RECORDS PROVIDED Start Marker

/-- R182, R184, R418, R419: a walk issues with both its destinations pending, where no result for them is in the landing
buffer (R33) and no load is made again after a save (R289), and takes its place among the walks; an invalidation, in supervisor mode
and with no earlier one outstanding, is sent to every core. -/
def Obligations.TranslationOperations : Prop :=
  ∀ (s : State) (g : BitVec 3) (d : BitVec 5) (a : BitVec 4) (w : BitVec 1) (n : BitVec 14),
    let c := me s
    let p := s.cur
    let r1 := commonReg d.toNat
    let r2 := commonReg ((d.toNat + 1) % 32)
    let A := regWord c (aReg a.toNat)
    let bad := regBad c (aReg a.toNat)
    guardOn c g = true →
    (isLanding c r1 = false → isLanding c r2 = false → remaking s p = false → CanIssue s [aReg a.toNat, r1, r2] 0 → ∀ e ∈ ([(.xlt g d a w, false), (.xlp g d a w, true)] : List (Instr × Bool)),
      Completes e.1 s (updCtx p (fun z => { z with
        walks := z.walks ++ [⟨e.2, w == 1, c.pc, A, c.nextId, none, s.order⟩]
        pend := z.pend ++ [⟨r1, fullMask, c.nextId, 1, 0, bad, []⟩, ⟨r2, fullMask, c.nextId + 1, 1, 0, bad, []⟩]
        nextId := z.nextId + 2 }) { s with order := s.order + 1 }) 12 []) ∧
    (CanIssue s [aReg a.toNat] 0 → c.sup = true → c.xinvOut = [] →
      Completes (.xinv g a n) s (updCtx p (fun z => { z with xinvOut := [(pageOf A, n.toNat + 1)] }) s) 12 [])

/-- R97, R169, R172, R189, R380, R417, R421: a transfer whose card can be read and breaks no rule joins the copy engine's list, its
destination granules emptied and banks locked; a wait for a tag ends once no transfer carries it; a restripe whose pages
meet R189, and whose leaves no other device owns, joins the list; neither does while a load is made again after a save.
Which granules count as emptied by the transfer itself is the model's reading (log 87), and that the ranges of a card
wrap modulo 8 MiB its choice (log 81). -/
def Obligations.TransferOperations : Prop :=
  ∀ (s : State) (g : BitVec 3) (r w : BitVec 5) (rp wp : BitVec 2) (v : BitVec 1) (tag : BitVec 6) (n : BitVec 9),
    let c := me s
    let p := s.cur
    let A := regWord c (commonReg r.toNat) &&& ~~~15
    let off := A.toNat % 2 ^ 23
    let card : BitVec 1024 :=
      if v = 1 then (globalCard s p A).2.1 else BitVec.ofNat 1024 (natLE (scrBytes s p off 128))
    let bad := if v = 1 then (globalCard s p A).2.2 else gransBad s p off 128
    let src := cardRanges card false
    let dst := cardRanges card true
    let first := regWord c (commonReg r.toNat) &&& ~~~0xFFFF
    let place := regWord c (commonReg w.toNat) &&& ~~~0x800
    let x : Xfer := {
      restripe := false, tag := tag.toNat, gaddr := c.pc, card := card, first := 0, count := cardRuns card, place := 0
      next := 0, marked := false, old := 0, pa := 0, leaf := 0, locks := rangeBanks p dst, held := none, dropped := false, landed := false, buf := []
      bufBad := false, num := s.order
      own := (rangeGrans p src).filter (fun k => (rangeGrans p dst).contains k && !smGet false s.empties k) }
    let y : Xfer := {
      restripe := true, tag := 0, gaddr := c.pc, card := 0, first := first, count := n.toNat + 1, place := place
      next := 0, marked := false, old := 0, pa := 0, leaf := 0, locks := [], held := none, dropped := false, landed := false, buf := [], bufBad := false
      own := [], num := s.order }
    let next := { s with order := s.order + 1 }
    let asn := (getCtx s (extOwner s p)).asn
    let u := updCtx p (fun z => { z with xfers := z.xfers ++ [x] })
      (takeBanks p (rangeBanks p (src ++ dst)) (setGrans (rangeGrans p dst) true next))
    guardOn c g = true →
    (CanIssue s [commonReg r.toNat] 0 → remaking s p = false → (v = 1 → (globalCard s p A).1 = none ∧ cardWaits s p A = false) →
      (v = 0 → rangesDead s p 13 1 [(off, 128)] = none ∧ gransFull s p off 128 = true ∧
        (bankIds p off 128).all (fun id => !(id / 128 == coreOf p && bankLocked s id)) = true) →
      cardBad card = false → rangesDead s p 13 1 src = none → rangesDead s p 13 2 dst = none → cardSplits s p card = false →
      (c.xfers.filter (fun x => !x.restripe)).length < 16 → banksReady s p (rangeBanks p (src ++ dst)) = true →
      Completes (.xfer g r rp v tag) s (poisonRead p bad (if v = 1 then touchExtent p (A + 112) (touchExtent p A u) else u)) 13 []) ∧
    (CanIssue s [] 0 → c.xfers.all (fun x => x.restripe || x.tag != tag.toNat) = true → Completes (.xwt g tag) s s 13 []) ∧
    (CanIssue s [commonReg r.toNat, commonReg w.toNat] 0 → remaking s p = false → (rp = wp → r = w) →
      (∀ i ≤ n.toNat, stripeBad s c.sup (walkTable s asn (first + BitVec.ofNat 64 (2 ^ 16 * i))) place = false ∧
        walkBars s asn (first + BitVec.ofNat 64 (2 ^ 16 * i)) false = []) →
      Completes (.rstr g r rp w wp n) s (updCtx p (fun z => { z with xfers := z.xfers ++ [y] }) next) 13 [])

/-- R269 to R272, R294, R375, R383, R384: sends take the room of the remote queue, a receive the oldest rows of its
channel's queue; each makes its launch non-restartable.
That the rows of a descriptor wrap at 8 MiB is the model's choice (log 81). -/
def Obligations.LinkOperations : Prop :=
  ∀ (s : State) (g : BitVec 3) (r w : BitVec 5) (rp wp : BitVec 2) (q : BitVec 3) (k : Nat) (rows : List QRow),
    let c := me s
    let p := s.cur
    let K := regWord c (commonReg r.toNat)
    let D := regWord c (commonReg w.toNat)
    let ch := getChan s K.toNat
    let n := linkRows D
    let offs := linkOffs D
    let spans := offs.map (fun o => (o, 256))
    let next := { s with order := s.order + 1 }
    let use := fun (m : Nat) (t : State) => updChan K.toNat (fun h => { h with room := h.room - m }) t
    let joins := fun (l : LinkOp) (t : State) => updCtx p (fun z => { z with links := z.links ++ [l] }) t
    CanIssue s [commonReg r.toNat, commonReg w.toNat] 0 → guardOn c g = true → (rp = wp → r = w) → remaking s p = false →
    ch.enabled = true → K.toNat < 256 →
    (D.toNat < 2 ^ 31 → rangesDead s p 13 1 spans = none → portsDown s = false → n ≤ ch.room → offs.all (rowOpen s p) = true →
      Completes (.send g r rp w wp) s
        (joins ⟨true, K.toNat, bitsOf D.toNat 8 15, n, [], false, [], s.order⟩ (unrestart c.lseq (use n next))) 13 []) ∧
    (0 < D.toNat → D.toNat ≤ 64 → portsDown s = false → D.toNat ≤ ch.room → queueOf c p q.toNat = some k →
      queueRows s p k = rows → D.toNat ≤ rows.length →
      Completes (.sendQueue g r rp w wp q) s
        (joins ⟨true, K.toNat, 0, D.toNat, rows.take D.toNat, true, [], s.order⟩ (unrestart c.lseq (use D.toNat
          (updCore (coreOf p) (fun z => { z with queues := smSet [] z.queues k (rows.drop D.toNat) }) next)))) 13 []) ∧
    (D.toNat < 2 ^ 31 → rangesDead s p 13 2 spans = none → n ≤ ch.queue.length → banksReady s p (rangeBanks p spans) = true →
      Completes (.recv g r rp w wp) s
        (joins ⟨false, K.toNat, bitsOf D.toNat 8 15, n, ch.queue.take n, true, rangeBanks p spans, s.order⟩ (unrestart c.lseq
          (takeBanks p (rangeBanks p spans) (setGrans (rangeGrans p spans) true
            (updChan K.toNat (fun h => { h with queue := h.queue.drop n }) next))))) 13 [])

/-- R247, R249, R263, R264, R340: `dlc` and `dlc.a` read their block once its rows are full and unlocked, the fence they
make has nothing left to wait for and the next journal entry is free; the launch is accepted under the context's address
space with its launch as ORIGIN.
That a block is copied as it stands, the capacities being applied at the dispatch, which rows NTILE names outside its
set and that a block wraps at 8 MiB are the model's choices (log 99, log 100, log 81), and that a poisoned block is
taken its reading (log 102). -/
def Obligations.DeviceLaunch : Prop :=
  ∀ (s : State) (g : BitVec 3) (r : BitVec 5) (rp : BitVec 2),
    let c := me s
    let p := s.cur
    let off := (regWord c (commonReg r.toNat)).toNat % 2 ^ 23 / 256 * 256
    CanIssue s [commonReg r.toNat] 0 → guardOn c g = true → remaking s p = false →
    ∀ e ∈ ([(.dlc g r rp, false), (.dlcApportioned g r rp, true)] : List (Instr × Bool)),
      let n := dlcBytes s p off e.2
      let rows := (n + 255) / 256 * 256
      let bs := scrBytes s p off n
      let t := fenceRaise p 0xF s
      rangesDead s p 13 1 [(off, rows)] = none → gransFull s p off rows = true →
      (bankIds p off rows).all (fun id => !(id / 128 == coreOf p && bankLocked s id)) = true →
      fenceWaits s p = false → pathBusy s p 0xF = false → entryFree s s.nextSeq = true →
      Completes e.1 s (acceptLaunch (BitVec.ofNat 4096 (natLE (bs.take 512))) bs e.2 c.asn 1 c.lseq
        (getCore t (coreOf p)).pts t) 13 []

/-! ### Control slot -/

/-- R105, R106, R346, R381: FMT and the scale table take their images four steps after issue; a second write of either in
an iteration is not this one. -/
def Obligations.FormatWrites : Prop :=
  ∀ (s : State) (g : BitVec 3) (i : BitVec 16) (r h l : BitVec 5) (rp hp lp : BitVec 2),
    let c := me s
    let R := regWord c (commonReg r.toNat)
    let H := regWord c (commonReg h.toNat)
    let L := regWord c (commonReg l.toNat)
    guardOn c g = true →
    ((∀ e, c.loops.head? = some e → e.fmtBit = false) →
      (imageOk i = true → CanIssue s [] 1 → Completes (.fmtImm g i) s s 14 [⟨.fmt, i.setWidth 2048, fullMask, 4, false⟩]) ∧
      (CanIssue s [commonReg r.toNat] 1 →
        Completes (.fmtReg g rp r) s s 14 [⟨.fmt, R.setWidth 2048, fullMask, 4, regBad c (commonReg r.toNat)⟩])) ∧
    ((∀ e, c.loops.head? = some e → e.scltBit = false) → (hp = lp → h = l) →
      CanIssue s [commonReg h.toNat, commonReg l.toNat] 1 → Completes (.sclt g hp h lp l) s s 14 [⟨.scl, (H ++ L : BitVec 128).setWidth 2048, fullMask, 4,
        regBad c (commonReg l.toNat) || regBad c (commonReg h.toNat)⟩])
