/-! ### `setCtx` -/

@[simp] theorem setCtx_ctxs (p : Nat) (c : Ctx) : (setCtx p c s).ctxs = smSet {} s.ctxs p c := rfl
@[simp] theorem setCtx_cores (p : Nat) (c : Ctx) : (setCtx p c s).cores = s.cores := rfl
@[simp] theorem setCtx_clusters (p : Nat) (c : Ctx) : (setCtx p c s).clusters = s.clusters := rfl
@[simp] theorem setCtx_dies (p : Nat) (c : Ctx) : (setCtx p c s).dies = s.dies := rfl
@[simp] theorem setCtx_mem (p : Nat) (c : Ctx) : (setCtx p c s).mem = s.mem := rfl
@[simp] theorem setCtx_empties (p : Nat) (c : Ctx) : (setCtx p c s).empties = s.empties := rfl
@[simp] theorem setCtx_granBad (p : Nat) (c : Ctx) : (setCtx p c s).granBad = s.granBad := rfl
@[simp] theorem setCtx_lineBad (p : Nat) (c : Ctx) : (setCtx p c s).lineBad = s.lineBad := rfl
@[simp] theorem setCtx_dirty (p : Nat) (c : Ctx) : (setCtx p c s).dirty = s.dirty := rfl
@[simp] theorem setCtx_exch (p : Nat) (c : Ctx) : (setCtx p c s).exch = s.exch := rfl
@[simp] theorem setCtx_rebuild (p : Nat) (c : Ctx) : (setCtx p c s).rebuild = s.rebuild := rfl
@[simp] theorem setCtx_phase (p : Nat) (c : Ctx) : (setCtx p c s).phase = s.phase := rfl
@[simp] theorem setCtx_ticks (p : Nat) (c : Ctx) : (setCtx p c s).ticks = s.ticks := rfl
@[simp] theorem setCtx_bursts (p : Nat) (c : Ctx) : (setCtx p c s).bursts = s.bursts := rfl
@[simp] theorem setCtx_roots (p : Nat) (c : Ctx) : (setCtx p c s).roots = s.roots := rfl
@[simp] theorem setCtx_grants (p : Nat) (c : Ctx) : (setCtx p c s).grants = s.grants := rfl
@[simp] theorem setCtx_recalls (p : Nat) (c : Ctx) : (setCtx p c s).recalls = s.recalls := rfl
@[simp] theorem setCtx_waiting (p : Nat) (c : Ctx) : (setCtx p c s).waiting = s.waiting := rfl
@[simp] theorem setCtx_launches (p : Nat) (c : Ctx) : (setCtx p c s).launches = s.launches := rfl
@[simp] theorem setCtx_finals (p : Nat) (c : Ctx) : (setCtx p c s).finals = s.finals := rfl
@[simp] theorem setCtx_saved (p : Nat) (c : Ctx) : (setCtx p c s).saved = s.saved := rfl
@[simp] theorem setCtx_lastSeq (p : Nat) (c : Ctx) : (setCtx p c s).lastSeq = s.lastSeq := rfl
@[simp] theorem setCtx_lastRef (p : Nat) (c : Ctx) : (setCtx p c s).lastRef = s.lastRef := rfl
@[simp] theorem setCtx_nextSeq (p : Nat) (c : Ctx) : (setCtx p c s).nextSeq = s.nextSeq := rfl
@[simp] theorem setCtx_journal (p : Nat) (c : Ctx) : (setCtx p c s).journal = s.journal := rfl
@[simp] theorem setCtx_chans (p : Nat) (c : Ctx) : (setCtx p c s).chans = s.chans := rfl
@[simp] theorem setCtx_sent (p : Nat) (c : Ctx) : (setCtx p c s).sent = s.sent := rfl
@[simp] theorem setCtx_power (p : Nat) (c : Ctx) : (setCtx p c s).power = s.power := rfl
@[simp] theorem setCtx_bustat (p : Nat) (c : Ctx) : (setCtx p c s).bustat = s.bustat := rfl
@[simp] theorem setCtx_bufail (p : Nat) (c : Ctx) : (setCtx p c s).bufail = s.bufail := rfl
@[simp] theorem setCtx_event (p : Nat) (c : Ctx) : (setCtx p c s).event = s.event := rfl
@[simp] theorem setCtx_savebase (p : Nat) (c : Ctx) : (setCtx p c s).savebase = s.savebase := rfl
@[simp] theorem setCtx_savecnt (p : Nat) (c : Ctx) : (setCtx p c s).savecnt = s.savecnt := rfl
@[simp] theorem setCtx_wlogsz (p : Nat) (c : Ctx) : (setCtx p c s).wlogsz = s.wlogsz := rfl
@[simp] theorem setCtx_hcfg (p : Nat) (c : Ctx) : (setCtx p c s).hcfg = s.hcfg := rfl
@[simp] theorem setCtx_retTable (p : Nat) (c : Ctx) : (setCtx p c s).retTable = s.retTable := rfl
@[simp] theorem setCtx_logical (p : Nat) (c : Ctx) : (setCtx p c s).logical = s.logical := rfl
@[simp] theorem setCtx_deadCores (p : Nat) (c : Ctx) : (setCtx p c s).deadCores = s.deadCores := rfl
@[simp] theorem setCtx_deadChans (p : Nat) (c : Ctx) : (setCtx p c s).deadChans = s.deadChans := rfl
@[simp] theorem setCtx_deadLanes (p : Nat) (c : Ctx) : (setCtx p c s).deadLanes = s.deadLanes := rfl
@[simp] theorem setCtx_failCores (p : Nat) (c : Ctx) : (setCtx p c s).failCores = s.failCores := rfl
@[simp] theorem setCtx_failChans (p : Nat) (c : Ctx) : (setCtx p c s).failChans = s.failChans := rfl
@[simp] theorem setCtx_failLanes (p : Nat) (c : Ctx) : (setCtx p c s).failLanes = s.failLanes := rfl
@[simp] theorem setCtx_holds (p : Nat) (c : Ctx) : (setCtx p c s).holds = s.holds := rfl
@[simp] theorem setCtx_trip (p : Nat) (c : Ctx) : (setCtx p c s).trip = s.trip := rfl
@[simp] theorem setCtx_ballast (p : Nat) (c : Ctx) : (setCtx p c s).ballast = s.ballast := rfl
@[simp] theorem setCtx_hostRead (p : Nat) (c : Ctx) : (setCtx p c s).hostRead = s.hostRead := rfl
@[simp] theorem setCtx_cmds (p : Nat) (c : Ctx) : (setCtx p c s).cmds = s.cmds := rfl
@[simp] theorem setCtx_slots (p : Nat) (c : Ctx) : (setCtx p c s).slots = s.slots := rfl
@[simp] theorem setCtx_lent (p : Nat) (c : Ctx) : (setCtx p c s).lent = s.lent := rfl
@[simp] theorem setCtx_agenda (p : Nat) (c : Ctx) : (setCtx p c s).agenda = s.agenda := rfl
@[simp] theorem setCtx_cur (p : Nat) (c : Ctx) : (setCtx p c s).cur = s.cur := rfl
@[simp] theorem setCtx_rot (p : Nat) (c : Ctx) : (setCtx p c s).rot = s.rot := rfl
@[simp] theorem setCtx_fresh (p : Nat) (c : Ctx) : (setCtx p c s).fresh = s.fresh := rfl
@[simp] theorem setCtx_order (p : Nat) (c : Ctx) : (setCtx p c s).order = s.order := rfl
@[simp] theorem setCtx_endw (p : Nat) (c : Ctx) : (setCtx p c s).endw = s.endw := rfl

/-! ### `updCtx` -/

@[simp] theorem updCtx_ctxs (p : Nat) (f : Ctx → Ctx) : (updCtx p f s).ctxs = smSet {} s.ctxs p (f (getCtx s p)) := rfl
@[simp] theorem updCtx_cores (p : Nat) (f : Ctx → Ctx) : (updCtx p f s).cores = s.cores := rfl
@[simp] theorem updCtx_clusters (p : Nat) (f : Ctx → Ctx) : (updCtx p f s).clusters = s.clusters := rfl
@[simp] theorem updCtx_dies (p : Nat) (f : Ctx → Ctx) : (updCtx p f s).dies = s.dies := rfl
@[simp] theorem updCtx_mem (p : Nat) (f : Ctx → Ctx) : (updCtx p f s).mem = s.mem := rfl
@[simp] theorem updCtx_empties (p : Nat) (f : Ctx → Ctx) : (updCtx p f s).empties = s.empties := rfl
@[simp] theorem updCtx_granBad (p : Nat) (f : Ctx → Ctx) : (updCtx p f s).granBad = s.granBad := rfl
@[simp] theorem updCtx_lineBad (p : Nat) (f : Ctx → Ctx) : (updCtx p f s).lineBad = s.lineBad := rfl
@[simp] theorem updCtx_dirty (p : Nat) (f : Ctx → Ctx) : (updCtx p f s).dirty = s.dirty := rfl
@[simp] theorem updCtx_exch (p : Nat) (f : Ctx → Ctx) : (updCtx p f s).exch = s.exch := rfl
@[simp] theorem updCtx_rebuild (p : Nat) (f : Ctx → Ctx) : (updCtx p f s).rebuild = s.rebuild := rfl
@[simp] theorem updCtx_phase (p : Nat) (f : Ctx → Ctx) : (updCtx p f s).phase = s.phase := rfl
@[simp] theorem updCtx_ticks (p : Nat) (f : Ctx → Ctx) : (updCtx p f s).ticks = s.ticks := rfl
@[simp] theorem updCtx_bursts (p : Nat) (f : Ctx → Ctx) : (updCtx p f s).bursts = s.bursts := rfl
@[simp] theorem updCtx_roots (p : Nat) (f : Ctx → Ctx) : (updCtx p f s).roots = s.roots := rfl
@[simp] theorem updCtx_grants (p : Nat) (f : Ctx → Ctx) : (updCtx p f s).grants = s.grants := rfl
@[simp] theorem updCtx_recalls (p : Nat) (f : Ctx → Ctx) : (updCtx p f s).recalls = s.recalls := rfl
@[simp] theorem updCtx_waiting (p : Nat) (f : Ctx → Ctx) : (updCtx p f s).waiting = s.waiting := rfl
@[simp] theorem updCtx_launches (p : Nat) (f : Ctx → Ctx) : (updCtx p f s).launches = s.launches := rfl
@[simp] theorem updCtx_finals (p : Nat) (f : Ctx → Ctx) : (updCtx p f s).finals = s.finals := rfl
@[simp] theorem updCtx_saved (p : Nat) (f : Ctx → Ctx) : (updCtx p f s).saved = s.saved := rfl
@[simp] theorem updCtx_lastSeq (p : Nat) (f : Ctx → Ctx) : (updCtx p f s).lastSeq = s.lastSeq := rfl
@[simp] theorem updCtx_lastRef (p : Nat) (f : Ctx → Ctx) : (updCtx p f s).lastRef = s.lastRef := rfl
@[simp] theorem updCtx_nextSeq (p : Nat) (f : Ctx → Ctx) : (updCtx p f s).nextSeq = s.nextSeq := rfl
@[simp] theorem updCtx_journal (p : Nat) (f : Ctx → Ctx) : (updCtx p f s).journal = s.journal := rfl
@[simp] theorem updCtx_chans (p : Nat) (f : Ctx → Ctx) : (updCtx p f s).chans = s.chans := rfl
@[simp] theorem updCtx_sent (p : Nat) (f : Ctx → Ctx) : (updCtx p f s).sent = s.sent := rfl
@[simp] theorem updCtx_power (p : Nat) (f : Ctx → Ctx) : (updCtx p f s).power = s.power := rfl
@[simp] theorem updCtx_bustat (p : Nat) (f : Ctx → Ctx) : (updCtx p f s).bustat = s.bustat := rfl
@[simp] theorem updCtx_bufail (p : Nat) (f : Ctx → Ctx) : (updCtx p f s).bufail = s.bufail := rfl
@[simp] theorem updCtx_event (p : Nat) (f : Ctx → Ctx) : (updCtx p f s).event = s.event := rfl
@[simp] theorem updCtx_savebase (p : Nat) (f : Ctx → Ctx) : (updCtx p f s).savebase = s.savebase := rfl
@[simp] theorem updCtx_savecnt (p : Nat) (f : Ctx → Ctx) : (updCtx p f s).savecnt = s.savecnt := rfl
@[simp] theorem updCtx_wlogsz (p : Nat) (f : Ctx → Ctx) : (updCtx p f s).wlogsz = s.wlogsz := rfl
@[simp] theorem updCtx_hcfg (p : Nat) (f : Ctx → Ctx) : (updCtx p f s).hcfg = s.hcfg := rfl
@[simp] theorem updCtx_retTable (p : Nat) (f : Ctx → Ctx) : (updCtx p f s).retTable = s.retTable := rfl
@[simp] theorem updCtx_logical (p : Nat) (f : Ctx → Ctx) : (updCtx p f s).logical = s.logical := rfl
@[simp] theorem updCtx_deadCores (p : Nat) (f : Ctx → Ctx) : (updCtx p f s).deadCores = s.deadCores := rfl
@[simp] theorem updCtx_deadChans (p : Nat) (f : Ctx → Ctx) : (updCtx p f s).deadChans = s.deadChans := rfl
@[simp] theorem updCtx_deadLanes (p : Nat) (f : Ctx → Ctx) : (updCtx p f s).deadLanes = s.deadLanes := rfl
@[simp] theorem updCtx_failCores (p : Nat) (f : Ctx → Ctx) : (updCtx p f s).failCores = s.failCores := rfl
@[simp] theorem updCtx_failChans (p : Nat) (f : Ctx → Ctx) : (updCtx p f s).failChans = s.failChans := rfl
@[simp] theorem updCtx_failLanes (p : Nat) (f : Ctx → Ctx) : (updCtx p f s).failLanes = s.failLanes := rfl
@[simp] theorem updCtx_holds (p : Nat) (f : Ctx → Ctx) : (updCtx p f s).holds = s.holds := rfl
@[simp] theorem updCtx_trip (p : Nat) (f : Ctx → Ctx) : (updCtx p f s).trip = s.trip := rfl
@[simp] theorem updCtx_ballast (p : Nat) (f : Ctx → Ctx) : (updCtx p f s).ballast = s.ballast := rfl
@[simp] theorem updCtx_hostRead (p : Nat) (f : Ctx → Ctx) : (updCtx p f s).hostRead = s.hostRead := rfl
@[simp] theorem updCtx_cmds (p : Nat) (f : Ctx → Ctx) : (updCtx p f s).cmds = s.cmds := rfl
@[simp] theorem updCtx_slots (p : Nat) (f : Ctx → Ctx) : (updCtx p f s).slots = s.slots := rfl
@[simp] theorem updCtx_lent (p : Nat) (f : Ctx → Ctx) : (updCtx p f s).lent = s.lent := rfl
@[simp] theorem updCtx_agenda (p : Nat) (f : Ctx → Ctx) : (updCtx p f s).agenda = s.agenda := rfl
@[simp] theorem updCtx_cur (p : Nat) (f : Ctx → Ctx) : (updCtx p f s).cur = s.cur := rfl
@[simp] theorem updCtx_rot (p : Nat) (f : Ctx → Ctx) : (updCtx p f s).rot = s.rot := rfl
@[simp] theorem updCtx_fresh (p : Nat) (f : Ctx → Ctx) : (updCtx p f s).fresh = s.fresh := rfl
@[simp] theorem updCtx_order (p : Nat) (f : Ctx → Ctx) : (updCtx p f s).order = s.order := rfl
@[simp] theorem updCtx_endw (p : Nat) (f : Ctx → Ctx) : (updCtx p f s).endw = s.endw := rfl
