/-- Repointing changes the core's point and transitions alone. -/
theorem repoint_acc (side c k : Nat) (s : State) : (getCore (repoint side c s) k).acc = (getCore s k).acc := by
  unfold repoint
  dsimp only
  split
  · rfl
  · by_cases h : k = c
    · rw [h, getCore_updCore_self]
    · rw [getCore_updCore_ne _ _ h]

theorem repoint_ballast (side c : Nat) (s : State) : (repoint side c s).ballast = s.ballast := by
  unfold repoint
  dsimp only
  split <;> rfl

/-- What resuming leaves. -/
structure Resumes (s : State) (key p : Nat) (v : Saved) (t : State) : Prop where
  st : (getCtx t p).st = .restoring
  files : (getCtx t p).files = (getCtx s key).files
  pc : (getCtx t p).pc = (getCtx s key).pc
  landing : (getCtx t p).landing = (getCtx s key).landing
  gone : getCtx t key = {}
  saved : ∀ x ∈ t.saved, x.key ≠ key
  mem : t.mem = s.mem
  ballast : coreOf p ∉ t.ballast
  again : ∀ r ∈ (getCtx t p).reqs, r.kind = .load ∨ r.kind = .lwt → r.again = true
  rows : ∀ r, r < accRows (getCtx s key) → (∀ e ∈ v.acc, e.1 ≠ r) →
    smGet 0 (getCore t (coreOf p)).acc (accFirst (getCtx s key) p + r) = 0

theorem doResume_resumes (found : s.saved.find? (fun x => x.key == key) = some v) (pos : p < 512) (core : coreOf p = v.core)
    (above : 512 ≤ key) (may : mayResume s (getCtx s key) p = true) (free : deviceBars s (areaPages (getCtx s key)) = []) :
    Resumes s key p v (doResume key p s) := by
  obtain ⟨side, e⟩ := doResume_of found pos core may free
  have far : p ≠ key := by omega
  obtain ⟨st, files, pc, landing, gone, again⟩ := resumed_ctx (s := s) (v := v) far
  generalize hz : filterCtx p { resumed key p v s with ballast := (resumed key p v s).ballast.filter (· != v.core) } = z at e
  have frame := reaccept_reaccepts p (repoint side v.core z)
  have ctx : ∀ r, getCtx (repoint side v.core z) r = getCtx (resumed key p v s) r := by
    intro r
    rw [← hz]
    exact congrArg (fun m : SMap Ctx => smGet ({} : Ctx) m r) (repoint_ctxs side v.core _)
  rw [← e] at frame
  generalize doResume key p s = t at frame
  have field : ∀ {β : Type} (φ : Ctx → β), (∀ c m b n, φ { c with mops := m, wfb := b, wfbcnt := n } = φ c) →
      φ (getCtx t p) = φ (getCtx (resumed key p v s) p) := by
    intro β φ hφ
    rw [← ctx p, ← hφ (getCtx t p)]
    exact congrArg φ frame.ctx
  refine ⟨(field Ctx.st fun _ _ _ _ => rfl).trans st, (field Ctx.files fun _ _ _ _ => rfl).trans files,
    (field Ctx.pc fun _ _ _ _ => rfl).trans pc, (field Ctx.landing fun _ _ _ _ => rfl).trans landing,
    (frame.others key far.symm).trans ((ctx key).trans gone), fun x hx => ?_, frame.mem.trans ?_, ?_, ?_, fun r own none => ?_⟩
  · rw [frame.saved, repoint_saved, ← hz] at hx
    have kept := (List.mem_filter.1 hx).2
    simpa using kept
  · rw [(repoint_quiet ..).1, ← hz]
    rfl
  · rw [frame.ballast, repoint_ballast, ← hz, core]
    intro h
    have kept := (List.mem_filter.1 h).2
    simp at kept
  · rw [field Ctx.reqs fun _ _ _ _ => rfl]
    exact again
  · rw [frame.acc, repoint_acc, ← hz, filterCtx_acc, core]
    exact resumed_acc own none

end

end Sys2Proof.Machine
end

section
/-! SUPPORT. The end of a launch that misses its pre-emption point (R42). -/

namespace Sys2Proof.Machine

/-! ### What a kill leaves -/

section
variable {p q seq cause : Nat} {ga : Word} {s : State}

RECORDS PROVIDED End Marker

-- WHAT THIS TASK INVOLVES --
Everything from the line with "f s).bustat = s.bustat := rfl" through the line with "f s).trip = s.trip := rfl" should be written out exactly as it appears above, end lines included, and nothing outside that range.

-- REPLY TO THE EXERCISE --
@[simp] theorem updCtx_bustat (p : Nat) (f : Ctx → Ctx) : (updCtx p f s).bustat = s.bustat := rfl
@[simp] theorem updCtx_bufail (p : Nat) (f : Ctx → Ctx) : (updCtx p f s).bufail = s.bufail := rfl
@[simp] theorem updCtx_event (p : Nat) (f : Ctx → Ctx) : (updCtx p f s).event = s.event := rfl
@[simp] theorem updCtx_savebase (p : Nat) (f : Ctx → Ctx) : (updCtx p f s).savebase = s.savebase := rfl
@[simp] theorem updCtx_savecnt (p : Nat) (f : Ctx → Ctx) : (updCtx p f s).savecnt = s.savecnt := rfl
@[simp] theorem updCtx_wlogsz (p : Nat) (f : Ctx → Ctx) : (updCtx p f s).wlogsz = s.wlogsz := rfl
@[simp] theorem updCtx_hcfg (p : Nat) (f : Ctx → Ctx) : (updCtx p f s).hcfg = s.hcfg := rfl
@[simp] theorem updCtx_retTable (p : Nat) (f : Ctx → Ctx) : (updCtx p f s).retTable = s.retTable := rfl
@[simp] theorem updCtx_logical (p : Nat) (f : Ctx → Ctx) : (updCtx p f s).logical = s.logical := rfl
@[simp] theorem updCtx_deadCores (p : Nat) (f : Ctx → Ctx) : (updCtx p f s).deadCores = s.deadCores := rfl
@[simp] theorem updCtx_deadChans (p : Nat) (f : Ctx → Ctx) : (updCtx p f s).deadChans = s.deadChans := rfl
@[simp] theorem updCtx_deadLanes (p : Nat) (f : Ctx → Ctx) : (updCtx p f s).deadLanes = s.deadLanes := rfl
@[simp] theorem updCtx_failCores (p : Nat) (f : Ctx → Ctx) : (updCtx p f s).failCores = s.failCores := rfl
@[simp] theorem updCtx_failChans (p : Nat) (f : Ctx → Ctx) : (updCtx p f s).failChans = s.failChans := rfl
@[simp] theorem updCtx_failLanes (p : Nat) (f : Ctx → Ctx) : (updCtx p f s).failLanes = s.failLanes := rfl
@[simp] theorem updCtx_holds (p : Nat) (f : Ctx → Ctx) : (updCtx p f s).holds = s.holds := rfl
@[simp] theorem updCtx_trip (p : Nat) (f : Ctx → Ctx) : (updCtx p f s).trip = s.trip := rfl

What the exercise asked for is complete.